Она его хорошо знала.
Полковники, – и отец ее был полковник-артиллерист, – были друзьями еще со школы, в Петербурге жили одной семьей, и именьица их находились в одной округе. Но у Али с Митей почему-то были всегда раздоры. Они очень во многом не сходились. Им казалось, что другой заносчив и считает себя авторитетом. Во время войны, когда Аля была на санитарных курсах, Митя прислал с фронта карточку, где снялся с «сестрой», какой-то княжной Забелло, спасшей будто его от смерти.
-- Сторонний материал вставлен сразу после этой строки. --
/-- All logical state of a rectangle (02, 22): what a cut records and a context saves. -/
structure Body where
  cores : Sparse Core
  dq : List QCause
  nseq : Nat
  /-- the fabric is stopped by a fabric fault (R166), and its cause has been delivered -/
  fabricStop : Bool
  serving : Option QCause
  /-- causes at the partition supervisor or Gelesque (R443, R469) -/
  atSup : List QCause
  residue : List Word
  tdeleg : BitVec 64
  mcstall : W32
  snapint : W32
  rstat : Word
  eng : List EngCmd
  net : List Packet
  /-- SNAP requests that wait for port commands: core and (feed port, commands issued before) (R514) -/
  snaps : List (Nat × List (Nat × Nat))
deriving DecidableEq, Repr

/-- Phase of a rectangle (Table 22.1), with the states before and after it. -/
inductive Phase
  | run | drain | freeze | copy | rebind | boundary | save | swapped | restore
  /-- stopped by a fault of the device or by UNRECOVERABLE; the supervisor decides (R444, R482) -/
  | stopped
  | ended
deriving DecidableEq, Repr

/-- A cut in progress (R471, R473): its record so far, the elements and sink ports that have not recorded,
as (core, number), and the elements that no MARK reaches, as 128·core + site: they recorded at the start. -/
structure CutProgress where
  n : Nat
  body : Body
  elems : List (Nat × Nat)
  sinks : List (Nat × Nat)
  still : List Nat
deriving DecidableEq, Repr

/-- Where a launch comes from and where its completion goes (R377, R379, R434): a LAUNCH with its
task, register and timeline number; a remote LAUNCH; an entry of a work queue; a replica that the
admission unit adds (R354); a context from another device (R509). -/
inductive LaunchSrc
  | local (t : TaskRef) (reg tl num : Nat)
  | remote (t : TaskRef) (reg : Nat)
  | queue (q e : Nat)
  | replica (stage : Nat)
  | imported
deriving DecidableEq, Repr

/-- A CFGLD that drains the rectangle (R310): its task, the frames that it read, the time at which
the drain began. -/
structure Reload where
  task : TaskRef
  frames : List (BitVec 256)
  stores : Nat
  active : Bool
deriving DecidableEq, Repr

/-- Why the Churn stops a rectangle (R487). -/
inductive MoveKind | move (px py : Nat) | preempt
deriving DecidableEq, Repr

/-- A rectangle (R37, R98, 21, 22). -/
structure Rect where
  phase : Phase
  part : Nat
  tag : Nat
  w : Nat
  h : Nat
  px : Nat
  py : Nat
  image : Word
  /-- the image defines `.task 7`; SPILLSIZE in bytes -/
  handlerDef : Bool
  spill : Nat
  /-- the frames of the image, as cut 0 needs them (R480) -/
  frames : List (BitVec 256)
  lrec : List Byte
  /-- where the launch record stands (R480) -/
  laddr : Word
  src : LaunchSrc
  /-- the launch that it came from -/
  launch : Nat
  /-- its stage (R353); none: an unreplicated rectangle -/
  stage : Option Nat
  retiring : Bool
  /-- the request that the Churn serves (R487), the cycle at which its drain or boundary began (R495, R502),
  whether it froze and whether that was at a tile-task boundary -/
  moving : Option MoveKind
  clock : Nat
  frozen : Bool
  bound : Bool
  /-- the capability signature when the context was saved (R504) -/
  capsig : Word
  /-- task 0 has issued, so the launch has been answered (R377) -/
  announced : Bool
  reload : Option Reload
  body : Body
  /-- cuts started and complete, a request not yet served, the cut in progress, the record of the
  last complete cut (none: cut 0, the launch state), rollbacks since it, rollback totals by unit (R483) -/
  started : Nat
  complete : Nat
  requested : Bool
  prog : Option CutProgress
  record : Option Body
  repeats : Nat
  rollbacks : Sparse Nat
  /-- the rectangle met every other condition of R379 and waits for this cut -/
  ending : Option Nat
  /-- a HALT that waits for its cut: cut, core, slot (R519) -/
  halting : Option (Nat × Nat × Nat)
  undo : List Undo
  remote : List RemoteWrite
  /-- an uncorrectable error was detected and the rollback has not run (R478): unit, core, address,
  length -/
  soft : Option (FaultUnit × Nat × Nat × Nat)
  /-- status, reason and detail of the launch, if it ended other than by completion (R434, R444) -/
  verdict : Option (Nat × Nat × Nat)
deriving DecidableEq, Repr

/-! ## Dies and the supervisor complex -/

/-- A die (R8 to R15, R25, R29, 18). -/
structure Die where
  announced : Bool
  version : Word
  /-- its version differs from the primary's: held at step 3 of R420 (R421) -/
  held : Bool
  /-- the staged image failed its check at boot (R420) -/
  stagedFailed : Bool
  m0 : BitVec 384
  m1 : BitVec 384
  active : Fin 2
  failed : BitVec 2
  adopter : Option Nat
  timebase : Word
  cycles : Word
  /-- the counter holds until the broadcast reaches it (R14) -/
  hold : Bool
  temp : Nat
  throttled : Bool
  /-- accesses from other dies to pages of its HBM in the current interval, by 4·(PA / 4 KiB) + die, and the
  tick at which the interval began (R412) -/
  monitor : Sparse Nat
  monAt : Nat
  /-- bank groups of the weight store refreshed so far (R264) -/
  refreshes : Nat
deriving DecidableEq, Repr

/-- A journal record (R430, R439): command or admitted tail, arguments, done mark. -/
structure Journal where
  id : Nat
  die : Nat
  code : Nat
  args : List Word
  done : Bool
deriving DecidableEq, Repr

/-- A supervisor call (R449): the handler task's rectangle and slot, the block, the cut whose
completion lets it be submitted, the die that serves it, the status once the receiver answered. -/
structure Call where
  id : Nat
  task : TaskRef
  part : Nat
  tag : Nat
  sup : Bool
  addr : Word
  cut : Nat
  submitted : Bool
  /-- the block as it read when it was submitted -/
  block : Option (List Byte)
  status : Option Nat
  /-- bytes to write into the block with the status -/
  results : List (Nat × Word)
deriving DecidableEq, Repr

/-! ## Partitions, tenants and memory management -/

/-- A partition (R32 to R34, R259, R345, R350, R414, R443, R455). -/
structure Part where
  weight : Nat
  layout : Fin 3
  hm0 : BitVec 41
  hm1 : BitVec 41
  epoch : Nat
  /-- a partition supervisor serves it (R418) -/
  sup : Bool
  /-- the launch that the admission unit has chosen and the Churn has not placed, and the
  rectangles moved for it (R342, R348) -/
  chosen : Option Nat
  moved : List Nat
  /-- the tick at which the last quantum ended (R350) -/
  lastQ : Nat
  /-- totals of R414 and R458 -/
  grants : Nat
  refusals : Nat
  walks : Nat
  migrations : Nat
  replays : Nat
  drops : Nat
deriving DecidableEq, Repr

/-- A tenant (R345, R346, R350, R396). -/
structure Tenant where
  part : Nat
  lease : Nat
  leaseNo : Nat
  ways : BitVec 16
  scopeMax : Nat
  scopeStrict : Bool
  wt : Nat
  wps : Sparse Nat
  domain : Nat
  vt : Q
  vps : Sparse Q
  vs : Q
  resident : Bool
  /-- quanta that it has been resident, or has waited (R350) -/
  quanta : Nat
  /-- the launch that reserves the tenant (R347) -/
  reserved : Option Nat
deriving DecidableEq, Repr

/-- A granule-map entry (Table 17.2). -/
structure Granule where
  owner : Nat
  sset : Nat
  sro : Bool
deriving DecidableEq, Repr

/-- An export (R432, R538): offset in the device's window, tenant, first VA and PA, length, permitted device
numbers. -/
structure Exported where
  off : Nat
  tag : Nat
  va : Nat
  pa : Nat
  len : Nat
  devices : List Nat
deriving DecidableEq, Repr

/-- What follows an invalidation (R409, R410): the end of a command, handed in directly or by a call, with its
results, or a step of a migration. -/
inductive InvalDone
  | command (id : Nat) (direct : Bool) (results : List (Nat × Word))
  | copy (migration : Nat)
  | release (migration : Nat)
deriving DecidableEq, Repr

/-- An invalidation in progress (R410): ranges (tag, first byte, byte after the last), the dies that
have received it, those that have acknowledged, the accesses marked. -/
structure Inval where
  id : Nat
  die : Nat
  ranges : List (Nat × Nat × Nat)
  received : List Nat
  acked : List Nat
  marked : List Nat
  after : InvalDone
deriving DecidableEq, Repr

/-- A page migration (R412). -/
structure Migration where
  id : Nat
  tag : Nat
  va : Nat
  bytes : Nat
  src : Nat
  dst : Nat
  /-- the MIGRATE that waits for it: its number, and whether it was handed in directly -/
  command : Option (Nat × Bool)
  copying : Bool
deriving DecidableEq, Repr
Княжна была очень некрасива. Когда Митя приехал, Аля смеялась, как он «попался», что таких князей нет, наговорила дерзостей, бросила курсы и поступила в консерваторию. Только через три года встретились они в Новороссийске. Митя помог ей похоронить мать, умершую от тифа, и почти насильно эвакуировал ее в Крым: она хотела остаться, чтобы пробраться в Сибирь, где находился ее отец. В Крыму она просилась в полевой лазарет, но ее назначили в Севастополь, и она узнала, что это сделал ей «назло» Митя. «Княжна» же оказалась в полевом госпитале в Джанкое. Встретились они снова в Галлиполи, где их помирил дядичка. Но и здесь они часто вздорили.